A full kernel compilation (make -j 16) takes 14mn with both 3.2.10 and 3.3.0.
> 
> OK, so the natural approach is to disable CONFIG_RCU_FAST_NO_HZ at
> boot time. Unfortunately, you appear to need it to remain disabled
> through at least filesystem mounting, which if I understand correctly
> happens long after system_state gets set to SYSTEM_RUNNING.
> 
In fact, I need it to remain disable until all the systemd units are completed. 
Some units, such as NetworkManager can take longer time to complete with
RCU_FAST_NO_HZ enabled.
And i need it to be disabled at shutdown, as umounting cgroups, sysfs, etc.
plus old-root mounting can take one plain second for each umounting.

> If RCU has some way to find out when init is complete, I can easily
> make it so that CONFIG_RCU_FAST_NO_HZ optimizes for speed during boot
> and energy efficiency during runtime.
> 
I said that I didn't noticed significant slowdown during runtime, but my
laptop usage is basic.
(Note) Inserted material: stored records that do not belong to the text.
/-- METADATA_EVICTION (08 R220, R221) of a counter block or node of the tree: waits where it would re-key a parent while 64 jobs are in
hand. A parent that is missing from the cache is verified and fetched first; one of which both copies fail is lost, and the entry with
it. -/
def execMetadataEviction (sl level index : Nat) (s : State) : Out :=
  onSlu sl <|
    let x := s.slu sl
    if 4 ≤ level ∨ maxGroups ≤ index * 64 ^ level ∨ x.stopped ∨ x.cached level index = false ∨
        (63 ≤ (x.node (level + 1) (index / 64)).minor (index % 64) ∧ x.full) then s
    else match s.checkChain sl (index * 64 ^ level) (level + 1) with
      | (t, some (l, i)) => t.nodeLost sl l i
      | (t, none) => t.setSlu sl ((Sluice.fetch sl 4 (level + 1) (index / 64) (t.slu sl)).evict sl level index)

/-- COUNTER_PREFETCH: an access to line 0 of group g right after group g - 1 of the same requester class brings in the counter
blocks of groups g + 1 to g + 16 with the nodes they need, their copies verified (08 R220, R222). A group whose counters cannot be
verified is left to the access that demands it. -/
def execCounterPrefetch (sl group : Nat) (cls : ReqClass) (s : State) : Out :=
  onSlu sl <|
    let x := s.slu sl
    if sget 0 x.prefetchDue (classKey cls) ≠ group + 1 ∨ x.stopped then s else
    let s := s.setSlu sl { x with prefetchDue := sset 0 x.prefetchDue (classKey cls) 0 }
    (List.range 16).foldl (fun s i =>
      if maxGroups ≤ group + 1 + i ∨ (s.slu sl).stuck then s else
      match s.checkChain sl (group + 1 + i) with
      | (t, none) => t.setSlu sl (Sluice.fetch sl 4 0 (group + 1 + i) (t.slu sl))
      | (_, some _) => s) s

/-- WRITE_BUFFER_DRAIN: the oldest committed line and MAC go to the stack (08 R225). -/
def execWriteBufferDrain (sl : Nat) (s : State) : Out :=
  onSlu sl <|
    let x := s.slu sl
    match x.wbuf with
    | [] => s
    | y :: r => if x.stopped then s else s.setSlu sl { x.putStack y with wbuf := r }

/-- GROUP_REWRITE (08 R228, R229, R231). A group under re-encryption or re-key waits (08 R233). -/
def execGroupRewrite (sl group : Nat) (s : State) : Out :=
  onSlu sl <|
    if maxGroups ≤ group then s
    else if (s.slu sl).busy group then let x := s.slu sl; s.setSlu sl { x with rewriteDue := x.rewriteDue ++ [group] }
    else (s.rewriteGroup sl group).1

/-- SLUICE_TAG_TIMEOUT: a tag outstanding for 1 ms raises a Device-fatal TIMEOUT record (08 R235). -/
def execSluiceTagTimeout (sl tag : Nat) (s : State) : Out :=
  onSlu sl <|
    match keyGet tag (s.slu sl).tags with
    | none => s
    | some q =>
      if q.since + 1000000 ≤ s.tim.up then s.sluReport sl Status.timeout Sev.devFatal (s.sluOwner sl) q.line 0 else s

/-! ### Read eyes (07 R210, R211) -/

/-- The phase or reference step of a lane: one toward the side with fewer disagreements where they differ by more than 64. -/
def eyeStep (v width lo hi : Nat) : Nat × Nat :=
  if lo + 64 < hi then ((v + 2 ^ width - 1) % 2 ^ width, 1)
  else if hi + 64 < lo then ((v + 1) % 2 ^ width, 1) else (v, 0)

/-- Unset margins read as 16: no disagreement found in the sweep (07 R211). -/
def eyeMargin (e : Eye) (lane : Nat) : Nat := 16 - sget 0 e.margins lane
/-- The lane with the smallest margin, the lowest-numbered of several. -/
def eyeWorst (e : Eye) : Nat :=
  (List.range 64).foldl (fun b l => if eyeMargin e l < eyeMargin e b then l else b) 0
/-- Probe offset of a lane's window: 1 to 16 steps in successive windows (07 R211). -/
def eyeProbe (win : Nat) : Nat := win % 16 + 1
/-- A lane's margin and the candidate of its sweep after a window: a disagreement at a smaller offset than the margin lowers it at
once, and the end of a sweep records the smallest offset that disagreed in it, 16 where none did (07 R211; assumption 102). -/
def eyeSweep (margin cand win : Nat) (disagrees : Bool) : Nat × Nat :=
  let cand := if eyeProbe win = 1 then 16 else cand
  let cand := if disagrees then min cand (eyeProbe win) else cand
  (if eyeProbe win = 16 then cand else min margin cand, cand)

/-- READ_EYE_WINDOW: at the end of a window a lane moves its sampling phase, in alternate windows its reference voltage, by at
most one step; a margin that falls to 3 steps or fewer raises EYE_LOW (07 R210, R211). `lo` and `hi` are the disagreements on the two
sides. The record names the stack in INST, and channel and lane in DETAIL, since LOC0 of a sluice is a line or node (17 R457; assumption 53). -/
def execReadEyeWindow (sl ch lane lo hi : Nat) (s : State) : Out :=
  onSlu sl <|
    if 32 ≤ ch ∨ 64 ≤ lane then s else
    let x := s.slu sl
    let e := sget {} x.eyes ch
    let w := sget 0 e.wins lane
    let old := eyeMargin e lane
    let (m, c) := eyeSweep old (16 - sget 0 e.cands lane) w (decide (lo + hi ≠ 0))
    let odd := decide (w % 2 = 1)
    let (ph, a) := if odd then (sget 0 e.phases lane, 0) else eyeStep (sget 0 e.phases lane) 6 lo hi
    let (vr, b) := if odd then eyeStep (sget 0 e.vrefs lane) 7 lo hi else (sget 0 e.vrefs lane, 0)
    let e := { e with phases := sset 0 e.phases lane ph, vrefs := sset 0 e.vrefs lane vr, wins := sset 0 e.wins lane (w + 1),
                      margins := sset 0 e.margins lane (16 - m), cands := sset 0 e.cands lane (16 - c),
                      moves := satAdd 16 e.moves (a + b) }
    let w := eyeWorst e
    let e := { e with lane := w, margin := eyeMargin e w, phase := sget 0 e.phases w, vref := sget 0 e.vrefs w }
    let s := s.setSlu sl { x with eyes := sset {} x.eyes ch e }
    if m ≤ 3 ∧ 3 < old then s.sluReport sl Status.eyeLow Sev.corrected 0xFF 0 0 else s

end Sys2Proof.Machine
end

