/-- FREED_BLOCK_SCRUB: the lowest freed block of a section is rewritten as zero lines once every access to the old block has
completed, and the accesses that waited for it go on (07 R191, R192; 08 R228, R231, R233). -/
def execFreedBlockScrub (sec : Nat) (s : State) : Out :=
  onSec sec <|
    match lowestScrub (s.sec sec).scrub with
    | none => s
    | some (a, n) =>
      if s.scrubWaits sec a n then s else
      let t := s.scrubGranules sec a n
      let c := t.sec sec
      let t := t.setSec sec { c with scrub := c.scrub.erase (a, n) }
      let t := (t.runAllWaiting (2 * sec)).runAllWaiting (2 * sec + 1)
      if (t.slu (2 * sec)).tagsOk ∧ (t.slu (2 * sec + 1)).tagsOk then t else t.report (Rec.mk' Status.integrity Sev.devFatal Blk.slu (2 * sec))

/-- Scrub-pending granules that are free: those allocated again are live (07 R189, R208). -/
def Sec.pendingFree (c : Sec) : Nat :=
  (c.scrub.map (fun r => ((freeRuns (r.1 + r.2) r.1 c.live).map (fun e => e.2 - e.1)).sum)).sum
/-- The allocator's ledger (07 R208): the live blocks lie one after another inside the window, so free + live is the whole of it but for
what lies under a lost subtree (08 R231), and the scrub-pending granules are free ones. -/
def Sec.allocOk (c : Sec) : Bool :=
  let l := c.live.filter (fun b => b.role != .retired)
  (l.zip (l.drop 1)).all (fun e => decide (e.1.base + e.1.n ≤ e.2.base)) && l.all (fun b => decide (b.base + b.n ≤ c.usable)) &&
    decide (c.pendingFree ≤ (c.runs.map (fun r => r.2 - r.1)).sum)

end Sys2Proof.Machine
end

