/-- 1 s in ns: the time that a fabric weir's members have to join (11 R317). -/
def joinTime : Nat := 1000000000
/-- The root of a fabric weir counts joins, and creation completes once every member has joined: the root answers each member with a
join, which completes its creation (11 R317; assumption 28). -/
def State.weirJoined (s : State) (p k : Nat) (o : SynObj) (srcs : List Nat) : State :=
  let o := { o with joined := (o.joined ++ srcs).dedup }
  let s := s.setObj k (some o)
  if o.joined.length < fweirMembers o.box then s
  else (o.joined.foldl (fun s m => if m = s.coord then s
    else s.sendSync m 4 p o.number 0 (s.tagOf (s.part p).cid)) s).fweirCreated k o Status.ok
/-- The joins of a weir that have come before it was created, within the time that their members wait. -/
def State.earlyJoins (s : State) (tag number : Nat) : List Nat :=
  (s.syn.joins.filter (fun j => j.tag == tag && j.number == number && decide (s.tim.up < j.at_ + joinTime))).map (·.src)

/-- FABRIC_WEIR_JOIN: a member's join reaches the root, or the root's answer a member (11 R317; assumption 28). A join that comes before
the root has created the weir is kept for it. -/
def execFabricWeirJoin (pkt : Packet) (s : State) : Out :=
  .next <|
    let s := s.takeInbox pkt
    if !s.tagCurrent pkt.tag then s else
    let n := pkt.arg / 256 % 65536
    match s.findFweir (pkt.tag % 65536) n with
    | none => { s with syn := { s.syn with
        joins := s.syn.joins.filter (fun j => s.tim.up < j.at_ + joinTime) ++ [⟨pkt.tag, n, pkt.src, s.tim.up⟩] } }
    | some (p, k, o) =>
      if s.coord ≠ boxRoot o.box s.coord ∨ (o.box.tw ∧ cd s.coord = 1) then s.fweirCreated k o Status.ok
      else s.weirJoined p k o [pkt.src]

/-- FABRIC_WEIR_JOIN_TIMEOUT: not every member joined within 1 s of the creation: it completes with TIMEOUT and the object is gone
(11 R317). -/
def execFabricWeirJoinTimeout (part vid : Nat) (s : State) : Out :=
  onPart part <|
    match s.synAt part vid with
    | some (k, o) =>
      if o.kind = .fweir ∧ o.creating.isSome ∧ o.since + joinTime ≤ s.tim.up then
        ((s.fweirCreated k o Status.timeout).bindId part vid 0).setObj k none
      else s
    | none => s

/-- FABRIC_WEIR_MEMBER_FAILURE: the weir is abandoned on the members that go on, and their waiters released with ABANDONED
(11 R318). -/
def execFabricWeirMemberFailure (part vid : Nat) (s : State) : Out :=
  onPart part <|
    match s.synAt part vid with
    | some (k, o) => if o.kind = .fweir ∧ o.life = .live then s.abandon k else s
    | none => s

end Sys2Proof.Machine
end

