-- ==== Sys2Proof/Machine/Group.lean ====
section
/-! DEFINITION. Reduction groups (10): exact sums in the engines, commit and drop of a step, the gather; RG_JOIN,
RG_JOIN_TIMEOUT, REDUP_ARRIVAL, SHARD_COMPLETE, SHARD_REPORT, COMMIT, REDDN_ARRIVAL, CONTRIBUTOR_LOST. -/

namespace Sys2Proof.Machine

/-! ### Shape, shards, streams (10 R275, R286) -/

/-- Extents of a group's box. -/
def RGroup.ex (g : RGroup) : Nat := if g.xr then 16 else 1
def RGroup.ey (g : RGroup) : Nat := if g.yr then 16 else 1
def RGroup.ez (g : RGroup) : Nat := if g.zr then 16 else 1
/-- Shards of a group in one District. -/
def RGroup.shards (g : RGroup) : Nat := g.ex * g.ey * g.ez
/-- Tiles of the group vector. -/
def RGroup.tiles (g : RGroup) : Nat := g.shards * g.s
/-- The coordinate that owns a tile's shard, in this module's District. -/
def RGroup.ownerOf (g : RGroup) (me tile : Nat) : Nat :=
  let r := tile / g.s
  mkCoord (if g.xr then r % g.ex else cx me) (if g.yr then r / g.ex % g.ey else cy me)
    (if g.zr then r / (g.ex * g.ey) else cz me) (cd me)
/-- The shard of a coordinate. -/
def RGroup.shardOf (g : RGroup) (c : Nat) : Nat :=
  (if g.xr then cx c else 0) + g.ex * ((if g.yr then cy c else 0) + g.ey * (if g.zr then cz c else 0))
/-- A tile travels in the + direction if its offset in its shard is even (10 R286). -/
def RGroup.plus (g : RGroup) (tile : Nat) : Bool := decide (tile % g.s % 2 = 0)

/-- A stage's ring is there: 1 X, 2 Y, 3 Z, 4 twin. -/
def RGroup.stageOn (g : RGroup) (stage : Nat) : Bool :=
  match stage with
  | 1 => g.xr
  | 2 => g.yr
  | 3 => g.zr
  | 4 => g.tw
  | _ => false
/-- The coordinate component that a ring varies. -/
def ringPos (stage c : Nat) : Nat := if stage = 1 then cx c else if stage = 2 then cy c else cz c
/-- The neighbour in a ring, one step in a direction. -/
def ringNext (stage c : Nat) (plus : Bool) : Nat :=
  let d := if plus then 1 else 15
  if stage = 1 then mkCoord (cx c + d) (cy c) (cz c) (cd c)
  else if stage = 2 then mkCoord (cx c) (cy c + d) (cz c) (cd c)
  else mkCoord (cx c) (cy c) (cz c + d) (cd c)
/-- The start of a ring for a tile: one position upstream of the sink (10 R286). -/
def ringStart (sink : Nat) (plus : Bool) : Nat := if plus then (sink + 1) % 16 else (sink + 15) % 16

/-! ### Packets (10 R283, R284) -/

/-- A sum of one tile: contributors, scale exponent (signed byte as a number), 32-bit integers. -/
structure TSum where
  cnt : Nat
  e : Nat
  vals : List Int
  deriving DecidableEq, Repr

/-- A null contribution (10 R293). -/
def TSum.null : TSum := { cnt := 0, e := 0, vals := List.replicate 1024 0 }

/-- Element width code of a sum (10 R284). -/
def redWidth (sign1 : Bool) (cnt : Nat) : Nat :=
  if sign1 ∧ cnt = 1 then 3
  else if cnt * (if sign1 then 1 else 127) ≤ 127 then 0
  else if cnt * (if sign1 then 1 else 127) ≤ 32767 then 1 else 2
/-- Bytes of a payload by width. -/
def redLen (lw : Nat) : Nat :=
  match lw with
  | 0 => 1024
  | 1 => 2048
  | 2 => 4096
  | _ => 128
/-- The payload of a sum at a width. -/
def redPayload (lw : Nat) (l : List Int) : List Byte :=
  if lw = 3 then leBytes 128 ((l.zipIdx.map (fun x => if x.1 < 0 then 2 ^ x.2 else 0)).sum)
  else (l.map (fun v => leBytes (2 ^ lw) (encodeInt (8 * 2 ^ lw) v))).flatten
/-- The integers of a payload (10 R284, R285). -/
def redVals (lw : Nat) (b : List Byte) : List Int :=
  if lw = 3 then (let x := leNat b; (List.range 1024).map (fun i => if bit x i then -1 else 1))
  else (chunks (2 ^ lw) 1024 b).map (fun c => signedOf (8 * 2 ^ lw) (leNat c))

/-- A partial sum sent as a REDUP packet (10 R283). -/
def State.sendRedup (s : State) (g : RGroup) (tile dst : Nat) (v : TSum) : State :=
  let lw := redWidth g.sign1 v.cnt
  s.sendPacket { noPacket with
    typ := 2, tag := s.tagOf g.tenancy, dst, dep := 0x12, sep := 0x12, flow := 7 * g.gid + tile % 7, pos := tile,
    cnt := v.cnt, arg := v.e % 256 + lw * 256 + g.step % 65536 * 65536, payload := redPayload lw v.vals }

/-- Two inputs of a tile added as 32-bit integers; none where their scales differ (10 R282, R285). A null contribution carries
no scale. -/
def TSum.add (a b : TSum) : Option TSum :=
  if a.cnt ≠ 0 ∧ b.cnt ≠ 0 ∧ a.e ≠ b.e then none
  else some { cnt := a.cnt + b.cnt, e := if a.cnt = 0 then b.e else a.e, vals := List.zipWith (· + ·) a.vals b.vals }

/-! ### Headers, fences, step ends (10 R289-R294) -/

/-- 32-bit integers as bytes. -/
def intBytes (l : List Int) : List Byte := (l.map (fun v => leBytes 4 (encodeInt 32 v))).flatten
/-- The bytes of a result tile, as INT32. -/
def headerBytes (cnt expected step status : Nat) (sign1 : Bool) : List Byte :=
  intBytes ([(cnt : Int), expected, step, status, b2n sign1] ++ List.replicate 1019 0)

/-- Bytes written at a DVA of a partition through the sluices; none where a line waits (08 R225). -/
def State.writeDva (s : State) (cls : ReqClass) (p dva : Nat) (l : List Byte) : Option (State × Nat) :=
  match s.placeOf p dva with
  | .res n off => match s.writePieces cls p n (cutLines off l) with
    | (t, .done st) => some (t, st)
    | (_, .wait) => none
  | _ => some (s, Status.bounds)

/-- The entry goes to None; its counters stay until they are read. -/
def RGroup.clear (g : RGroup) : RGroup :=
  { commits := g.commits, short := g.short, fulldrop := g.fulldrop, discard := g.discard, stallL := g.stallL, stallP := g.stallP }

/-- The step ends: what the engine held of it is gone, its outcome is kept among the last 16, a contributor that has joined again counts
from the next step on, and a Closing group has no step more (10 R277, R293, R294; 15 R407). -/
def RGroup.endStep (g : RGroup) (cnt status : Nat) : RGroup :=
  let r : StepResult := { step := g.step, cnt, expected := g.expect, status }
  let rs := g.results ++ [r]
  let outs := g.outs.filter (fun p => !g.back.contains p)
  { g with
    step := g.step + 1, partials := g.partials.filter (fun x => g.step < x.step), seen := g.seen.filter (fun x => g.step < x.1)
    sums := [], taken := [], streams := [], mismatch := false, reported := false, reports := [], commitDue := false
    outs, back := [], lostCnt := g.lostCnt - g.backCnt, backCnt := 0, nullC := !outs.isEmpty
    lostMods := g.lostMods.filter (fun c => !g.backMods.contains c), backMods := []
    ended := g.state == .closing, results := rs.drop (rs.length - 16) }
/-- A Closing group whose last step has ended goes to None; its outcomes stay for the step ledger. -/
def RGroup.closed (g : RGroup) : RGroup :=
  { g.clear with results := g.results, gid := g.gid, tenancy := g.tenancy, sign1 := g.sign1 }

/-- Tiles that an engine discards are counted (10 R294). -/
def RGroup.discards (g : RGroup) (n : Nat) : RGroup := { g with discard := satAdd 26 g.discard n }

/-- The live contributors of this module: those not counted out. -/
def RGroup.live (g : RGroup) : List Nat := ((g.srcs.map (·.part)).dedup).filter (fun p => !g.outs.contains p)
/-- The group has a step open. -/
def RGroup.open_ (g : RGroup) : Bool := (g.state == .active || g.state == .closing) && !g.ended

/-- This module holds a coordinate's data: not a spare that has not joined (09 R269, 10 R289; 15 R414). -/
def State.writesShard (s : State) : Bool := decide (s.hwk.role = .active ∨ s.join.phase = .replaying)
/-- The headers that an owner has still to write are written in order, and the result fence is signalled to s + 1 once each is committed; a
line that waits leaves the rest for the group's next event (10 R290, R291, R294). -/
def State.putHeaders (e : Nat) : List StepResult → State → State
  | [], s => s
  | r :: rest, s =>
    let g := s.rg e
    match g.owner with
    | none => s.setRg e { g with headers := [] }
    | some p =>
      if !s.writesShard then s.setRg e { g with headers := [] } else
      match s.writeDva .core p g.resDva (headerBytes r.cnt r.expected r.step r.status g.sign1) with
      | none => s
      | some (t, st) =>
        let t := t.setRg e { t.rg e with headers := rest }
        let t := if st = Status.ok then (t.signalFence p g.resFence ((r.step + 1) % fenceMod)).1 else t
        State.putHeaders e rest t
/-! ### Contribution runnels (10 R278, R279, R294) -/

/-- The step and tile of the n-th tile of a contribution runnel (10 R279). -/
def SrcMap.at (m : SrcMap) (n : Nat) : Nat × Nat := (n / m.count, m.first + n % m.count)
Some specific tasks similar to systemd may 
perhaps be impacted by this feature.
I can test a task/program that could stress RCU_FAST_NO_HZ if any ?

> One thing I could easily do would be to provide a sysfs parameter or
> some such that allows the boot process to enable energy-efficiency
> mode at runtime. I would much prefer to make this automatic, though.
> 
So the feature is disabled until you trigger a sysfs parameter, and can be
disabled before shutdown ? It would be fair, at least for hardware like my
own.

> Other thoughts?
> 
Do you think that the culprit is a buggy hardware in my laptop, or the 
number of cpu/threads ?

> Thanx, Paul
> 

Resent in plain text because rejected. Sorry, i forgot the rules.